Troubles vésicosphinctériens

Le 01/12/2022 de 15:00 à 16:30

Retour Session


Description des effets secondaires liés aux injections de toxine botulique : review systematique et metanalyse chez les patients atteints de hypertonie spastique et hyperactivité detrusorienne

Simona Ficarra (Garches, France), Celine KARABULUT (Garches, France), Pierre DENYS (Garches, France), Djamel BENSMAIL (Garches, France), Charles JOUSSAIN (Garches, France), Jonathan LEVY (Garches, France)

Objective : Adverse events can occur after botulinum neurotoxin-A (BoNT-A) injections (BNTi). The aim of this study was to identify the risk of muscular weakness following BNTi.

Material / Patients and Methods : We selected thirteen randomized controlled studies (RCTs) where BoNT-A was used as a treatment for spasticity or neurogenic detrusor overactivity (NDO) in the neurogenic adult population.
Among the adverse events identified, muscular weakness (MW) was the most frequent. We performed meta-analysis (using RevMan 5.4) to determine the odds-ratio (OR) of MW, considering a fixed effect p<0,05 as significant.

Results : We found that 4% patients developed a MW following BNTi (versus 1.2% after a placebo injection (PI)) with an OR = 2.53.

Regarding the type of BoNT-A, 4.8% developed muscular weakness following AboBoNT-A injection (versus 1.2% after PI), with an OR = 2.57. Following OnaBoNT-A injection, 4.23% developed muscular weakness (versus 1.3% with PI), with an OR=2.72. There was not enough RCTs to draw conclusion for IncoBoNT-A.

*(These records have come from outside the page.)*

/-- A lacuna KCI entry (kind 0x02). -/
structure LacKci where
  ctx : Nat
  queue : Nat
  cid : Nat
  oid : Nat
  /-- R34 the object it was writing: its partition and the ranges. -/
  part : Nat
  deriving DecidableEq, Repr

/-- A power-fail record (R272, R339). -/
structure LacunaRec where
  seq : Nat
  time : Nat
  copied : Nat
  complete : Bool
  exts : List LacExt
  kcis : List LacKci
  counts : List (Nat × Nat)
  nExts : Nat
  nKcis : Nat
  unlisted : Nat
  snapshot : Option Closed
  /-- R323 the power was lost after a completed shutdown: the record reports nothing. -/
  quiet : Bool
  /-- Where it stands: two slots of the rotating area while it is in the hole, then its lacuna slot. -/
  place : List Nat
  deriving DecidableEq, Repr

/-- The program store (chapter 11). -/
structure StoreSt where
  journal : List JEntry
  activeCs : Nat
  used : Nat
  jseq : Nat
  h : Nat
  k : Nat
  erases : Nat
  tornErase : Nat
  slotA : Nat
  slotB : Nat
  imgA : Option FwImage
  imgB : Option FwImage
  runningB : Bool
  minSvn : Nat
  queue : List StoreOp
  cur : Option StoreOp
  lacuna : List LacunaRec
  hole : List LacunaRec
  lacSeq : Nat
  /-- R150 spare and retirement map: unit kind and index. -/
  retired : List (Nat × Nat)
  /-- R270 freed library sectors to erase (logical). -/
  freed : List Nat
  /-- Slots of the hole that do not read erased (R266, R268, R273). -/
  dirty : List Nat
  /-- R268 gap advances made. -/
  gaps : Nat
  /-- R279 a firmware commit being written: the command, whether slot B is the target, and the image. -/
  commit : Option (NvmeHdr × Bool × FwImage)
  deriving DecidableEq, Repr

/-- A logical block with its protection information (R313-R316), and the NAND block that holds it once it is committed
(die × 2048 + block). -/
structure Blk where
  data : List Byte
  guard : Nat
  app : Nat
  ref : Nat
  place : Nat
  deriving DecidableEq, Repr

/-- A piece of a write-type command in the cache or waiting for it (R317, R322): kind 0 write, 1 write zeroes,
2 deallocation; at most 256 KiB of data or an 8 MiB range. `dead` are the ranges that a later write, committed earlier,
already replaced. -/
structure Extent where
  id : Nat
  h : NvmeHdr
  slba : Nat
  nlb : Nat
  kind : Nat
  blocks : List Blk
  fua : Bool
  completed : Bool
  since : Nat
  dead : List (Nat × Nat)
  deriving DecidableEq, Repr

/-- A Flush waiting for writes (R319). -/
structure FlushSt where
  h : NvmeHdr
  waits : List Nat
  since : Nat
  deriving DecidableEq, Repr

/-- An Error Information log entry (R331). -/
structure ErrInfo where
  count : Nat
  sqid : Nat
  cid : Nat
  status : Nat
  lba : Nat
  nsid : Nat
  deriving DecidableEq, Repr

/-- An abort list entry (Table 14-9). -/
structure AbortEnt where
  kind : Nat
  reason : Nat
  queue : Nat
  cid : Nat
  ctx : Nat
  fetched : Nat
  entered : Nat
  oid : Nat
  deriving DecidableEq, Repr

/-- An NVMe completion handed to the host. -/
structure NvmeCpl where
  fn : Nat
  sqid : Nat
  cid : Nat
  sct : Nat
  sc : Nat
  dnr : Bool
  dw0 : Nat
  deriving DecidableEq, Repr

/-- An NVMe I/O queue: size, and the completion queue or vector it names. -/
structure IoQueue where
  size : Nat
  tail : Nat
  link : Nat
  irq : Bool
  deriving DecidableEq, Repr

/-- One function's NVMe controller (R306, R309). -/
structure Ctl where
  enabled : Bool
  ready : Bool
  sqs : Table IoQueue
  cqs : Table IoQueue
  feats : Table W32
  /-- R311 Timestamp: value [ms] set and device time of the set; origin 0 when never set. -/
  tsValue : Nat
  tsAt : Nat
  tsSet : Bool
  /-- R341 outstanding Asynchronous Event Requests, and events held without one. -/
  aers : List Nat
  held : List Nat
  /-- R341 the lacuna event of this start has been posted to the controller. -/
  told : Bool
  errLog : List ErrInfo
  aborts : List AbortEnt
  changed : List Nat
  /-- R323 0 none, 1 under way, 2 complete. -/
  shutdown : Nat
  deriving DecidableEq, Repr
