/-- The gathered argument of a command in a slot, with its object. -/
def State.gatheredArg (s : State) (c : Cmd) (slot : Nat) : Option (Nat × ArgEntry) :=
  match (s.argsWith c [0, 1]).find? (fun a => a.2.1.slot == slot && a.2.1.gathered) with
  | some a => some (a.1, a.2.1)
  | none => none

/-- GATHER (R300, R301): a peer tile is written where the argument has it and marked ready, once. -/
def execGather (src opId offset : Nat) (payload : List Byte) (digest : Nat) (s : State) : Host.Outcome State Fault Refusal :=
  .next (s.onMsg src opId offset msgGather payload digest 1 (fun s o =>
    match tfind o.tiles offset with
    | some d => if d = digest then s else s.failOp o.uid stCheckFailed
    | none => match s.cmd? o.uid with
      | none => s
      | some c => match s.gatheredArg c (offset / 2 ^ 40) with
        | none => s
        | some (obj, a) =>
          let b := offset % 2 ^ 40
          let u := shardUnit a.length s.peer.size
          let hi := min ((src + 1) * u) a.length
          if src * u ≤ b ∧ b < hi then
            let s1 := s.objWrite obj (a.offset + b) (payload.take (hi - b))
            ((s1.modOp o.uid (fun o => { o with tiles := tset o.tiles offset digest })).settle).recheck
          else s))

/-- REDUCE (R303): 128 accumulators of a row are added by 128-bit integer addition. -/
def execReduce (src opId offset : Nat) (payload : List Byte) (digest : Nat) (s : State) : Host.Outcome State Fault Refusal :=
  .next (s.onMsg src opId offset msgReduce payload digest 2 (fun s o =>
    if payload.length ≠ 2048 ∨ o.rowSrcs.contains (offset, src) = true then s
    else
      let vs := (List.range 128).map (fun j => toSigned 128 (leNat (slice payload (16 * j) 16)))
      s.modOp o.uid (fun o => { o with
        rows := tmod (List.replicate 128 0) o.rows offset (fun r => (r.zip vs).map (fun p => toSigned 128 (ofSigned 128 (p.1 + p.2))))
        rowSrcs := o.rowSrcs ++ [(offset, src)] })))

/-- The lines of an ENVELOPE message (assumption log 18). -/
def envLines (pl : List Byte) : List (Nat × Int × Int × Nat) :=
  (List.range (pl.length / 16)).map (fun i =>
    let l := slice pl (16 * i) 16
    (leNat (slice l 0 4), toSigned 16 (leNat (slice l 4 2)), toSigned 16 (leNat (slice l 6 2)), leNat (slice l 8 8)))

/-- ENVELOPE (R302): lowest lo, highest hi, sum of n. A second copy of a message changes nothing. -/
def execEnvelope (src opId offset : Nat) (payload : List Byte) (digest : Nat) (s : State) : Host.Outcome State Fault Refusal :=
  .next (s.onMsg src opId offset msgEnvelope payload digest 2 (fun s o =>
    let key := src * 2 ^ 40 + offset
    if (tfind o.tiles key).isSome then s
    else
      let ls := envLines payload
      s.modOp o.uid (fun o => { o with
        tiles := tset o.tiles key digest
        envelopes := ls.foldl (fun t l => joinEnv t l.1 l.2.1 l.2.2.1 l.2.2.2) o.envelopes
        envSrcs := tmod 0 o.envSrcs src (fun k => k + ls.length) })))

/-- ABORT (R298): this member's part completes with PEER_ABORTED, and sends nothing in turn. -/
def execAbort (src opId status : Nat) (s : State) : Host.Outcome State Fault Refusal :=
  let _ := status
  if s.peerLive = false ∨ s.peer.others.contains src = false then .next s
  else if s.isStale opId then .next (s.countStale 1)
  else match s.opFor opId with
  | none => .next s
  | some o => .next ((s.modPeer (fun x => { x with ops := x.ops.filter (fun p => p.uid != o.uid) })).failOp o.uid stPeerAborted)

/-- MSG_NAK (R292): the message is sent again from its copy; without one the operation ends with CHECK_FAILED. -/
def execMsgNak (src opId offset kind len16 : Nat) (s : State) : Host.Outcome State Fault Refusal :=
  if s.peerLive = false ∨ s.peer.others.contains src = false then .next s
  else if s.isStale opId then .next (s.countStale 1)
  else match s.peer.copies.find? (fun m => m.dst == src && m.opId == opId && m.offset == offset && m.kind == kind && m.payload.length == 16 * len16) with
  | some m => .next (s.modPeer (fun x => x.transmit { m with sentAt := s.time.now }))
  | none => match s.opFor opId with
    | none => .next s
    | some o => .next (s.failOp o.uid stCheckFailed)

/-- MESSAGE_COPY_EXPIRY (R292): copies are kept for 1 ms. -/
def execMessageCopyExpiry (s : State) : Host.Outcome State Fault Refusal :=
  .next (if s.live then s.modPeer (fun x => { x with copies := x.copies.filter (fun m => decide (s.time.now < m.sentAt + 1000000)) }) else s)

/-- PEER_PROGRESS_TIMEOUT (R298). -/
def execPeerProgressTimeout (uid : Nat) (s : State) : Host.Outcome State Fault Refusal :=
  match s.opOf uid with
  | none => .next s
  | some o => .next (if s.peerLive = true ∧ o.lastMsg + o.timeout ≤ s.time.now then s.failOp uid stPeerAborted else s)
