-- ==== Sys2Proof/Machine/Step.lean ====
section
/-! DEFINITION. One step: the command at the front of the queue runs on the state with the queue's rest; on an empty queue
the block idles (assumption log 3). -/

namespace Sys2Proof.Machine

/-- Take the command at the front of the queue and run it. -/
def step (s : State) : Host.Outcome State Fault Refusal :=
  match s.pending with
  | [] => .next s
  | c :: rest => exec c { s with pending := rest }

/-- The state with the command that a word spells put at the front of its queue. -/
def State.withFetchWord (s : State) (nbits w : Nat) : State :=
  match decodeTableWord nbits w with
  | none => s
  | some c => { s with pending := c :: s.pending }

end Sys2Proof.Machine
end

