-- ==== Sys2Proof/Machine/Core.lean ====
section
/-! DEFINITION. The machine that the host runs. -/

def Sys2Proof.core : Host.Core :=
  { State := Sys2Proof.Machine.State, Fault := Sys2Proof.Machine.Fault, Refusal := Sys2Proof.Machine.Refusal,
    step := Sys2Proof.Machine.step, reset := Sys2Proof.Machine.State.reset }
end

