-- ==== Sys2Proof/Certificates/Slice0/Obligations.lean ====
section
/-! DEFINITION. The obligations: what is claimed of the model, by the rules of spec/. The clauses of an obligation stand in
the namespace `Sys2Proof.Claims`, one for each command that it covers; a docstring names the rule that a clause follows. -/

open Sys2Proof Sys2Proof.Machine

/-! ### The machine -/

namespace Sys2Proof.Claims

/-- The components of the state that a command may change: every other component is the same after it. -/
def touches : Instr → List Comp
  | .auxRailValid | .auxiliaryRailLoss | .voltageRampStep | .holdupCheck | .pwrHoldupCheckStart _ | .lowPowerWake | .lowPowerEntry
  | .apstIdleExpiry | .ledToggle => [.power]
  | .smbrst | .loRegisterRead .. | .secKeyEnroll _ | .secKeyRevoke _ => [.mgmt]
  | .miReadDataStructure _ | .miSubsystemHealthPoll | .miControllerHealthPoll _ | .miConfigurationGet _ | .miConfigurationSet ..
  | .miVpdRead .. | .miTunneledIdentify _ | .miTunneledGetLogPage _ | .miErrorLogRead .. => [.mgmt, .freeCtr]
  | .beaconSend | .beaconPathMeasure .. | .beaconMissLimit _ | .localTick _ | .stretchRelease _ => [.time]
  | .beaconReceive .. => [.time, .freeCtr]
  | .crystalPeriod => [.power, .time]
  | .deviceTimeRecord | .storeOpStart _ | .storeEraseDone _ | .controlSectorSwitch | .gapAdvance => [.store]
  | .holdoverTimeout _ | .errIrqVecWrite _ | .formingTimeout => [.errs, .mgmt]
  | .oscillatorWatch .. => [.time, .tests, .errs, .mgmt]
  | .marginSample .. => [.power, .time, .tests, .errs, .mgmt]
  | .monitorRefresh _ => [.power, .time, .cmds, .nvme, .errs, .mgmt]
  | .powerMonitorRefresh _ | .controllerEnable _ => [.power, .nvme, .mgmt]
  | .thermalSample .. => [.power, .time, .nvme, .errs, .mgmt]
  | .thermalLevelExit | .holdupCheckDone _ => [.power, .nvme, .errs, .mgmt]
  | .computeReady => [.power, .store]
  | .controllerReset _ => [.nvme, .mgmt]
  | .powerFail | .pwrdisAssert => [.power, .time, .nand, .store, .peer]
  | .flr _ => [.ctxs, .arrays, .parts, .nand, .nvme, .peer, .errs, .ledger, .mgmt]
  | .hostLinkReturn => [.power, .ctxs, .arrays, .parts, .nand, .peer]
  | .hostLinkLoss => [.power, .ctxs, .cmds, .objs, .arrays, .nand, .nvme, .peer, .errs, .ledger, .mgmt, .nextId, .freeCtr]
  | .ctxEnableSet _ | .ctxPolicyWrite .. => [.ctxs]
  | .ctxEnableClear _ | .ctxControlReset _ | .ctxAdminReset .. => [.ctxs, .arrays, .parts, .nand, .peer]
  | .ctxAssignWrite .. => [.ctxs, .mgmt]
  | .claimComplete _ => [.parts]
  | .releaseComplete _ => [.cmds, .arrays, .parts]
  | .partDramQuotaWrite .. | .schedResvWrite .. | .memT2QuotaWrite .. => [.parts, .mgmt]
  | .mxaTestStart .. => [.tests]
  | .peerBindWrite _ | .peerProgressToWrite _ => [.peer, .mgmt]
  | .errSelHiWrite _ => [.errs]
  | .ledgSelHiWrite _ | .ledgCtxSelWrite _ => [.ledger]
  | .ledgAckWrite _ | .ledgPeriodWrite _ => [.ledger, .mgmt]
  | .ledgerPeriodClose => [.store, .ledger, .mgmt]
  | .errorLogFlush => [.store, .errs]
  | .commandAged _ => [.cmds]
  | .reservationWindowBoundary => [.time, .arrays, .parts]
  | .passEntry .. => [.cmds, .arrays, .parts, .errs, .ledger, .mgmt, .nextId, .freeCtr]
  | .targetedSelfTest .. => [.cmds, .arrays, .tests]
  | .migrationStart .. | .migrationSwitch .. | .speculativeReadIssue .. => [.objs]
  | .nandOpStart .. | .nandReset | .blockRefresh .. | .readOffsetCalibration .. | .wearLeveling .. | .cacheCommitStart ..
  | .patrolScrub .. => [.nand]
  | .nandReadDone .. | .readAroundErase .. | .patrolRead .. => [.nand, .ledger, .freeCtr]
  | .nandEraseDone .. => [.tests, .nand, .errs, .mgmt]
  | .garbageCollection .. => [.nand, .nvme, .mgmt]
  | .writeAdmit => [.ctxs, .nvme, .errs, .mgmt]
  | .portTrained .. => [.tests, .peer, .errs, .mgmt]
  | .peerAlertStuck _ | .hello .. => [.peer, .errs, .mgmt]
  | .peerPresChange .. | .peerAlertPulse _ | .heartbeatSend | .heartbeatWindowEnd | .idle _ | .flitReceive .. | .nak .. | .portRetrain _
  | .post .. | .messageCopyExpiry | .peerAlertReturnsHigh _ | .peerLanesLeaveElectricalIdle _ => [.peer]
  | .nvmeSqDoorbell .. | .createIoSubmissionQueue .. | .createIoCompletionQueue .. | .deleteIoSubmissionQueue ..
  | .deleteIoCompletionQueue .. | .nvmeAbort .. | .setArbitration .. | .setPowerManagement .. | .setTemperatureThreshold ..
  | .setVolatileWriteCache .. | .setNumberOfQueues .. | .setInterruptCoalescing .. | .setInterruptVectorConfiguration ..
  | .setWriteAtomicityNormal .. | .setAsyncEventConfiguration .. | .setApst .. | .asyncEventRequest _ | .namespaceManagementCreate ..
  | .namespaceAttachment .. | .firmwareImageDownload .. | .flush _ => [.power, .ctxs, .nvme, .errs, .mgmt]
  | .identify .. | .getLogErrorInformation .. | .getLogSmartHealth .. | .getLogFirmwareSlot .. | .getLogChangedNamespace ..
  | .getLogCommandsSupported .. | .getLogSanitizeStatus .. | .getLogLacuna .. | .getLogColophonStatistics .. | .getLogAbortList ..
  | .securityReceive .. => [.power, .ctxs, .nvme, .errs, .mgmt, .host, .freeCtr]
  | .getFeatures .. => [.power, .ctxs, .nvme, .errs, .mgmt, .host]
  | .setTimestamp .. => [.power, .ctxs, .nvme, .errs, .ledger, .mgmt]
  | .lacunaRelease .. => [.power, .ctxs, .objs, .store, .nvme, .errs, .mgmt]
  | .namespaceManagementDelete _ | .formatNvm .. => [.power, .ctxs, .nand, .store, .nvme, .errs, .mgmt]
  | .firmwareCommit .. => [.power, .ctxs, .store, .nvme, .errs, .mgmt]
  | .securitySend .. => [.power, .ctxs, .nvme, .errs, .mgmt, .freeCtr]
  | .sanitizeBlockErase _ | .sanitizeCryptoErase _ => [.power, .ctxs, .objs, .nand, .store, .nvme, .errs, .mgmt]
  | .sanitizeDone => [.nand, .nvme]
  | .write .. | .writeZeroes .. | .datasetManagementDeallocate .. => [.power, .ctxs, .nvme, .errs, .mgmt, .nextId]
  | .read .. => [.power, .ctxs, .tests, .nvme, .errs, .ledger, .mgmt, .host, .freeCtr]
  | .compare .. | .verify .. => [.power, .ctxs, .tests, .nvme, .errs, .ledger, .mgmt, .freeCtr]
  | .shutdownNotification .. => [.store, .nvme]
  | .powerOnReset .. | .powerFailRecordDone | .pwrdisDeassert | .perstAssert | .holdUpEnergyExhausted _ =>
    [.power, .time, .ctxs, .cmds, .objs, .arrays, .parts, .tests, .nand, .store, .nvme, .peer, .errs, .ledger, .mgmt, .freeCtr]
  | .perstDeassert _ => [.power, .time, .ctxs, .objs, .nand, .store, .nvme, .peer, .errs, .ledger, .mgmt, .freeCtr]
  | .dieRecoveryStart .. | .housekeepingReportTimeout _ | .kerilWatchdogExpiry | .lastingMarginFault _ =>
    [.power, .time, .ctxs, .cmds, .objs, .arrays, .parts, .tests, .nand, .store, .nvme, .peer, .errs, .ledger, .mgmt, .host, .nextId, .freeCtr]
  | .dieRecoveryDone _ | .dieRecoveryOverrun _ =>
    [.power, .time, .ctxs, .cmds, .objs, .arrays, .parts, .nand, .store, .nvme, .peer, .errs, .ledger, .mgmt, .host, .nextId, .freeCtr]
  | .kciSqTail .. | .kciCqHead .. | .class0SlotWrite .. =>
    [.power, .ctxs, .cmds, .objs, .arrays, .parts, .nand, .store, .nvme, .peer, .errs, .mgmt, .host, .nextId, .freeCtr]
  | .registerWrite .. =>
    [.power, .ctxs, .cmds, .objs, .arrays, .parts, .tests, .nand, .store, .nvme, .peer, .errs, .ledger, .mgmt, .host, .nextId, .freeCtr]
  | .rowVerdict .. | .columnVerdict .. | .partReset .. | .scanEnd .. =>
    [.ctxs, .cmds, .objs, .arrays, .parts, .tests, .nand, .store, .nvme, .peer, .errs, .mgmt, .host, .nextId, .freeCtr]
  | .selfTestVerdict .. =>
    [.ctxs, .cmds, .objs, .arrays, .parts, .tests, .verdicts, .verdictCtrs, .nand, .store, .nvme, .peer, .errs, .mgmt, .host, .nextId, .freeCtr]
  | .rowDrain .. | .selectionFinal .. | .codewordEvaluate .. | .recoveryLadderStep .. | .nandProgramDone .. =>
    [.ctxs, .cmds, .objs, .arrays, .parts, .tests, .nand, .store, .nvme, .peer, .errs, .ledger, .mgmt, .host, .nextId, .freeCtr]
  | .completionPost .. | .distanceTableSend .. | .rerank .. =>
    [.ctxs, .cmds, .objs, .arrays, .parts, .nand, .store, .nvme, .peer, .errs, .ledger, .mgmt, .host, .nextId, .freeCtr]
  | .storePageProgramDone => [.time, .ctxs, .cmds, .objs, .arrays, .parts, .nand, .store, .nvme, .peer, .errs, .mgmt, .host, .nextId, .freeCtr]
  | .queueCreate .. | .queueDestroy .. | .objCreate .. | .objOpen .. | .objShare .. | .objUnshare .. | .objRetain .. | .objRelease ..
  | .objPlace .. | .objQuery .. | .eventCreate .. | .eventDestroy .. | .eventClear .. | .programInstall .. | .priority .. | .jobEnd _
  | .copyIn .. | .copyOut .. | .copy .. | .nop _ | .run .. | .search .. | .indexSeal .. | .contextResetComplete _ | .passPick _
  | .passEnd .. | .partExclClaim .. | .partExclAbort .. | .peerGroupCfgSet _ | .peerGroupCfgClear _ | .speculativeScanLaunch ..
  | .mergerCandidate .. | .programLoad .. | .heartbeat .. | .memberLost _ | .groupReform | .gather .. | .reduce .. | .envelope ..
  | .abort .. | .msgNak .. | .peerProgressTimeout _ =>
    [.ctxs, .cmds, .objs, .arrays, .parts, .nand, .store, .nvme, .peer, .errs, .mgmt, .host, .nextId, .freeCtr]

Regarding the indication of the injection, 5.58% developed muscular weakness following toxin injection for NDO (versus 2.34% after PI), with an OR = 2.38. 2.87% developed muscular weakness following toxin injection for spasticity (versus 0.6% after PI), with an OR = 2,78.

Discussion - Conclusion : There is a significant risk to develop muscular weakness following BNTi to treat either  spasticity and/or NDO, using either OnaBoNT-A or AboBoNT-A. It appears mandatory to define further the clinical elements that allow diagnosis of pseudobotulism in order to  propose adapted care for  these patients.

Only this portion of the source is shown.